A multinomial trials process is a sequence of independent, identically distributed random variables \(\bs{X} =(X_1, X_2, \ldots)\) each taking \(k\) possible values. Thus, the multinomial trials process is a simple generalization of the Bernoulli trials process (which corresponds to \(k = 2\)). For simplicity, we will denote the set of outcomes by \(\{1, 2, \ldots, k\}\), and we will denote the common probability density function of the trial variables by \[ p_i = \P(X_j = i), \quad i \in \{1, 2, \ldots, k\} \] Of course \(p_i \gt 0\) for each \(i\) and \(\sum_{i=1}^k p_i = 1\). In statistical terms, the sequence \(\bs{X}\) is formed by sampling from the distribution.

As with our discussion of the binomial distribution, we are interested in the random variables that count the number of times each outcome occurred.
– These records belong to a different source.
/-- LOAD_TICKET, its tests in their order: digits, check digit, record, then insertion into the lowest free slot or
replacement in the record's own slot. The record test fails for each fault that its rule lists and for no other, and
a record that passes it has every field as carried. -/
def Obligations.LoadTicketInsertsOrReplaces : Prop :=
  (∀ (t : Ticket) (p : List Byte), recordOf? t p = none ↔
    31 < (byteAt p 8).toNat ∨ byteAt p 9 ∉ [(0x01 : Byte), 0x03, 0x04, 0x05, 0x06] ∨ 15 < (byteAt p 10).toNat ∨
      (byteAt p 9 = 0x01 ∧ byteAt p 10 ≠ 0x00) ∨
      (byteAt p 9 ∈ [(0x03 : Byte), 0x04, 0x05] ∧ byteAt p 10 = 0x00) ∨
      (byteAt p 9 = 0x01 ∧ bitAt (byteAt p 11) 0 = true) ∨
      (bitAt (byteAt p 11) 0 = true ∧
        ¬(byteAt p 17 = 0x00 ∧ (byteAt p 18).toNat ≤ 5 ∨
          byteAt p 17 = 0x01 ∧ 1 ≤ (byteAt p 18).toNat ∧ (byteAt p 18).toNat ≤ 63)) ∨
      (bitAt (byteAt p 11) 1 = true ∧ byteAt p 19 ∉ [(4 : Byte), 7, 10])) ∧
  (∀ (t : Ticket) (p : List Byte) (r : Record), recordOf? t p = some r →
    r.ticket = t ∧ r.cls.val = (byteAt p 8).toNat ∧
      (match r.state with
        | .valid => byteAt p 9 = 0x01
        | .held _ => False
        | .inside => byteAt p 9 = 0x03
        | .outside => byteAt p 9 = 0x04
        | .spent => byteAt p 9 = 0x05
        | .revoked => byteAt p 9 = 0x06) ∧
      r.entries.val = (byteAt p 10).toNat ∧
      (bitAt (byteAt p 11) 0 = false → r.lastPassage = none) ∧
      (bitAt (byteAt p 11) 0 = true → ∃ source, r.lastPassage = some ⟨⟨field32 p 12, byteAt p 16⟩, source⟩ ∧
        match source with
        | .lane n => byteAt p 17 = 0x00 ∧ (byteAt p 18).toNat = n.val
        | .gate g => byteAt p 17 = 0x01 ∧ (byteAt p 18).toNat = g.val) ∧
      r.binding =
        (if bitAt (byteAt p 11) 1 = true then some ((p.drop 20).take (byteAt p 19).toNat) else none) ∧
      r.pendingReport = false) ∧
  ∀ (s : State) (p : List Byte),
    s.TakesUplink 0x10 p → p.length = 30 → (byteAt p 11).toNat < 16 → s.table.wf = true →
    (ticketOfBytes? (p.take 8) = none → exec .loadTicket s = .next (s.replied 0x10 p .badArg [])) ∧
    ∀ t, ticketOfBytes? (p.take 8) = some t →
      (ticketWellFormed t = false → exec .loadTicket s = .next (s.replied 0x10 p .badCheck [])) ∧
      (ticketWellFormed t = true →
        (recordOf? t p = none → exec .loadTicket s = .next (s.replied 0x10 p .badRecord [])) ∧
        ∀ r, recordOf? t p = some r →
          (s.table.lookup t = none →
            (s.table.length = 16384 → exec .loadTicket s = .next (s.replied 0x10 p .tableFull [])) ∧
            (s.table.length < 16384 → ∃ (u : State) (slot : Nat),
              exec .loadTicket s = .next (u.replied 0x10 p .ok (bytes16 slot)) ∧
              u = { s with table := u.table } ∧ u.table.length = s.table.length + 1 ∧
              s.table.get? slot = none ∧ (∀ k < slot, s.table.get? k ≠ none) ∧
              u.table.get? slot = some r ∧ ∀ k, k ≠ slot → u.table.get? k = s.table.get? k)) ∧
          ∀ slot old, s.table.lookup t = some (slot, old) →
            (old.isHeld = true → exec .loadTicket s = .next (s.replied 0x10 p .held [])) ∧
            (old.isHeld = false → old.pendingReport = true → exec .loadTicket s = .next (s.replied 0x10 p .pendingReport [])) ∧
            (old.isHeld = false → old.pendingReport = false → ∃ u : State,
              exec .loadTicket s = .next (u.replied 0x10 p .ok (bytes16 slot)) ∧
              u = { s with table := u.table } ∧ u.table.length = s.table.length ∧
              u.table.get? slot = some r ∧ ∀ k, k ≠ slot → u.table.get? k = s.table.get? k))

/-- DROP_TICKET, QUERY_TICKET and CLEAR_TABLE, with their refusals in order. -/
def Obligations.TableRequestsDropQueryAndClear : Prop :=
  (∀ (s : State) (p : List Byte), s.TakesUplink 0x11 p → p.length = 8 → s.table.wf = true →
    (ticketOfBytes? p = none → exec .dropTicket s = .next (s.replied 0x11 p .badArg [])) ∧
    ∀ t, ticketOfBytes? p = some t →
      (s.table.lookup t = none → exec .dropTicket s = .next (s.replied 0x11 p .notFound [])) ∧
      ∀ slot r, s.table.lookup t = some (slot, r) →
        (r.isHeld = true → exec .dropTicket s = .next (s.replied 0x11 p .held [])) ∧
        (r.isHeld = false → r.pendingReport = true →
          exec .dropTicket s = .next (s.replied 0x11 p .pendingReport [])) ∧
        (r.isHeld = false → r.pendingReport = false → ∃ u : State,
          exec .dropTicket s = .next (u.replied 0x11 p .ok (bytes16 slot)) ∧
          u = { s with table := u.table } ∧ u.table.length + 1 = s.table.length ∧
          u.table.get? slot = none ∧ ∀ k, k ≠ slot → u.table.get? k = s.table.get? k)) ∧
  (∀ (s : State) (p : List Byte), s.TakesUplink 0x13 p → p.length = 8 →
    (ticketOfBytes? p = none → exec .queryTicket s = .next (s.replied 0x13 p .badArg [])) ∧
    ∀ t, ticketOfBytes? p = some t →
      (s.table.lookup t = none → exec .queryTicket s = .next (s.replied 0x13 p .notFound [])) ∧
      ∀ slot r, s.table.lookup t = some (slot, r) →
        exec .queryTicket s = .next (s.replied 0x13 p .ok
          (bytes16 slot ++ r.block ++
            match r.state with
            | .held h =>
              [byteOf h.lane.val, match h.direction with | .IN => 0x01 | .OUT => 0x02]
                ++ bytes32 h.grantTime.seconds ++ [h.grantTime.fraction]
            | _ => List.replicate 7 0))) ∧
  ∀ s : State, s.TakesUplink 0x12 [] →
    (s.gc.gate ≠ .closed → exec .clearTable s = .next (s.replied 0x12 [] .gateOpen [])) ∧
    (s.gc.gate = .closed → (∃ e ∈ s.table, e.2.isHeld = true) →
      exec .clearTable s = .next (s.replied 0x12 [] .holdsActive [])) ∧
    (s.gc.gate = .closed → (∀ e ∈ s.table, e.2.isHeld = false) →
      exec .clearTable s = .next ({ s with
        table := [], pendingCount := 0
        attn := decide (s.watermark ≤ s.journal.length) }.replied 0x12 [] .ok []))

/-- SET_CLASS and SET_ZONE: the whole record written, with the cooldown clamped, or refused; the zone's carried
fields written, its reserved count kept. -/
def Obligations.ClassesAndZonesAreWritten : Prop :=
  (∀ (s : State) (p : List Byte), s.TakesUplink 0x20 p → p.length = 15 →
    (31 < (byteAt p 0).toNat ∨ 15 < (byteAt p 9).toNat ∨ 15 < (byteAt p 12).toNat ∨
        63 < (byteAt p 13).toNat ∨ 15 < (byteAt p 14).toNat →
      exec .setClass s = .next (s.replied 0x20 p .badArg [])) ∧
    ∀ (c : ClassNo) (limit : Fin 16) (zone : ZoneNo), (byteAt p 0).toNat = c.val →
      (byteAt p 9).toNat = limit.val → (byteAt p 12).toNat = zone.val → (byteAt p 13).toNat ≤ 63 →
      (byteAt p 14).toNat ≤ 15 → ∃ r : ClassRecord,
      r = { windowOpen := field32 p 1, windowClose := field32 p 5
            windowless := bitAt (byteAt p 14) 0, limit := limit
            cooldown := min (256 * (byteAt p 10).toNat + (byteAt p 11).toNat) 3600
            zone := zone, laneMask := r.laneMask, cardOnly := bitAt (byteAt p 14) 1
            bind := bitAt (byteAt p 14) 2, offlineOk := bitAt (byteAt p 14) 3 } ∧
      (∀ i < 6, r.laneMask.getLsbD i = bitAt (byteAt p 13) i) ∧
      exec .setClass s
        = .next ({ s with classes := s.classes.set c r }.replied 0x20 p .ok (classPayload c r))) ∧
  ∀ (s : State) (p : List Byte), s.TakesUplink 0x21 p → p.length = 6 → (byteAt p 1).toNat < 4 →
    (15 < (byteAt p 0).toNat → exec .setZone s = .next (s.replied 0x21 p .badArg [])) ∧
    ∀ (z : ZoneNo) (old new : ZoneRecord), (byteAt p 0).toNat = z.val → s.zones.get z = old →
      new = { capacity := if bitAt (byteAt p 1) 0 then field16 p 2 else old.capacity
              occupancy := if bitAt (byteAt p 1) 1 then field16 p 4 else old.occupancy
              reserved := old.reserved } →
      exec .setZone s = .next ({ s with zones := s.zones.set z new }.replied 0x21 p .ok
        (byteOf z.val :: bytes16 new.capacity.toNat ++ bytes16 new.occupancy.toNat
          ++ [byteOf new.reserved]))

/-- SET_CLOCK, READ_CLOCK, SET_WATERMARK and SET_LINK_TIMEOUT, which are never refused: the value carried, clamped
where its rule clamps, is stored and sent back. -/
def Obligations.ClockAndThresholdsAreSet : Prop :=
  (∀ (s : State) (v : BitVec 32), s.TakesUplink 0x22 (bytes32 v) →
    exec .setClock s = .next ({ s with clock := ⟨⟨v, 0⟩, true⟩ }.replied 0x22 (bytes32 v) .ok
      (bytes32 v ++ [0x00, 0x01]))) ∧
  (∀ s : State, s.TakesUplink 0x23 [] →
    exec .readClock s = .next (s.replied 0x23 [] .ok
      (bytes32 s.clock.time.seconds ++ [s.clock.time.fraction, if s.clock.valid then 0x01 else 0x00]))) ∧
  (∀ (s : State) (v : Nat), v < 65536 → s.TakesUplink 0x41 (bytes16 v) →
    ∃ (w : Nat) (u : State), (w = if v = 0 then 1 else if 1024 < v then 1024 else v) ∧
      u = { s with watermark := w, attn := decide (w ≤ s.journal.length ∨ 0 < s.pendingCount) } ∧
      exec .setWatermark s = .next (u.replied 0x41 (bytes16 v) .ok (bytes16 w))) ∧
  ∀ (s : State) (b : Byte), s.TakesUplink 0x53 [b] →
    ∃ w, (w = if b.toNat < 2 then 2 else b.toNat) ∧
      exec .setLinkTimeout s = .next
        ({ s with gc := { s.gc with linkTimeout := w } }.replied 0x53 [b] .ok [byteOf w])

/-- NOTE_ADMIT, after the tests common to the notices: applied to VALID and OUTSIDE records, journaled DOUBLE on
INSIDE, SPENT and REVOKED ones, marking an entry hold or journaling DOUBLE on a marked one with a withdraw sent, and
answered HELD on an exit hold. -/
def Obligations.NoteAdmitByRecordState : Prop :=
  ∀ (s : State) (t : Ticket) (g : GateId) (time : VenueTime) (p : List Byte),
    p = ticketBytes t ++ [byteOf g.val] ++ bytes32 time.seconds ++ [time.fraction] →
    s.TakesUplink 0x30 p → g ≠ 0 → s.table.wf = true →
    (g = s.gc.gateId → exec .noteAdmit s = .next (s.replied 0x30 p .echo [])) ∧
    (g ≠ s.gc.gateId → s.table.lookup t = none →
      exec .noteAdmit s = .next (s.replied 0x30 p .notFound [])) ∧
    ∀ slot r z, g ≠ s.gc.gateId → s.table.lookup t = some (slot, r) → (s.classes.get r.cls).zone = z →
      ∃ (u : State) (q : Record), u.table.get? slot = some q ∧ (∀ k, k ≠ slot → u.table.get? k = s.table.get? k) ∧
        u = { s with
          table := u.table, pendingCount := u.pendingCount, zones := u.zones, commands := u.commands
          journal := u.journal, nextSeq := u.nextSeq, attn := u.attn } ∧
        (let raised := s.zones.set z
          { s.zones.get z with
            occupancy := BitVec.ofNat 16 (min ((s.zones.get z).occupancy.toNat + 1) 65535) }
        let quiet := u.journal = s.journal ∧ u.nextSeq = s.nextSeq ∧ u.pendingCount = s.pendingCount
        let doubled :=
          s.Reports u slot .double (.gate g) time z r.pendingReport ∧
            q = { r with pendingReport := r.pendingReport || decide (1024 ≤ s.journal.length) }
        match r.state with
        | .held h =>
          match h.direction, h.remoteMark with
          | .OUT, _ =>
            u = s ∧ exec .noteAdmit s = .next (u.replied 0x30 p .held
              (bytes16 slot ++ [0x02, byteOf r.entries.val, byteOf h.lane.val, 0x02, 0x00]))
          | .IN, none =>
            quiet ∧ q = { r with state := .held { h with remoteMark := some ⟨g, time⟩ } } ∧
              u.zones = raised ∧ u.commands = s.commands ++ [.withdraw h.lane] ∧
              exec .noteAdmit s = .next (u.replied 0x30 p .ok
                (bytes16 slot ++ [0x02, byteOf r.entries.val, byteOf h.lane.val, 0x01, 0x01]))
          | .IN, some _ =>
            doubled ∧ u.zones = raised ∧ u.commands = s.commands ++ [.withdraw h.lane] ∧
              exec .noteAdmit s = .next (u.replied 0x30 p .ok
                (bytes16 slot ++ [0x02, byteOf r.entries.val, byteOf h.lane.val, 0x01, 0x01]))
        | .valid | .outside =>
          quiet ∧ q = { r with
              state := .inside, entries := q.entries, lastPassage := some ⟨time, .gate g⟩ } ∧
            q.entries.val = min (r.entries.val + 1) 15 ∧ u.zones = raised ∧ u.commands = s.commands ∧
            exec .noteAdmit s = .next (u.replied 0x30 p .ok
              (bytes16 slot ++ [0x03, byteOf q.entries.val, 0x00, 0x00, 0x00]))
        | _ =>
          doubled ∧ u.zones = s.zones ∧ u.commands = s.commands ∧
            exec .noteAdmit s = .next (u.replied 0x30 p .ok
              (bytes16 slot ++ [r.state.name.code, byteOf r.entries.val, 0x00, 0x00, 0x00])))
Thus, let \[ Y_i = \#\left\{j \in \{1, 2, \ldots, n\}: X_j = i\right\} = \sum_{j=1}^n \bs{1}(X_j = i), \quad i \in \{1, 2, \ldots, k\} \] Of course, these random variables also depend on the parameter \(n\) (the number of trials), but this parameter is fixed in our discussion so we suppress it to keep the notation simple. Note that \(\sum_{i=1}^k Y_i = n\) so if we know the values of \(k - 1\) of the counting variables, we can find the value of the remaining variable.

Basic arguments using independence and combinatorics can be used to derive the joint, marginal, and conditional densities of the counting variables. In particular, recall the definition of the multinomial coefficient: for nonnegative integers \((j_1, j_2, \ldots, j_n)\) with \(\sum_{i=1}^k j_i = n\), \[ \binom{n}{j_1, j_2, \dots, j_k} = \frac{n!}{j_1! j_2! \cdots j_k!} \]

Joint Distribution

For nonnegative integers \((j_1, j_2, \ldots, j_k)\) with \(\sum_{i=1}^k j_i = n\), \[ \P(Y_1 = j_1, Y_2, = j_2 \ldots, Y_k = j_k) = \binom{n}{j_1, j_2, \ldots, j_k} p_1^{j_1} p_2^{j_2} \cdots p_k^{j_k} \]

Proof

By independence, any sequence of trials in which outcome \(i\) occurs exactly \(j_i\) times for \(i \in \{1, 2, \ldots, k\}\) has probability \(p_1^{j_1} p_2^{j_2} \cdots p_k^{j_k}\). The number of such sequences is the multinomial coefficient \(\binom{n}{j_1, j_2, \ldots, j_k}\). Thus, the result follows from the additive property of probability.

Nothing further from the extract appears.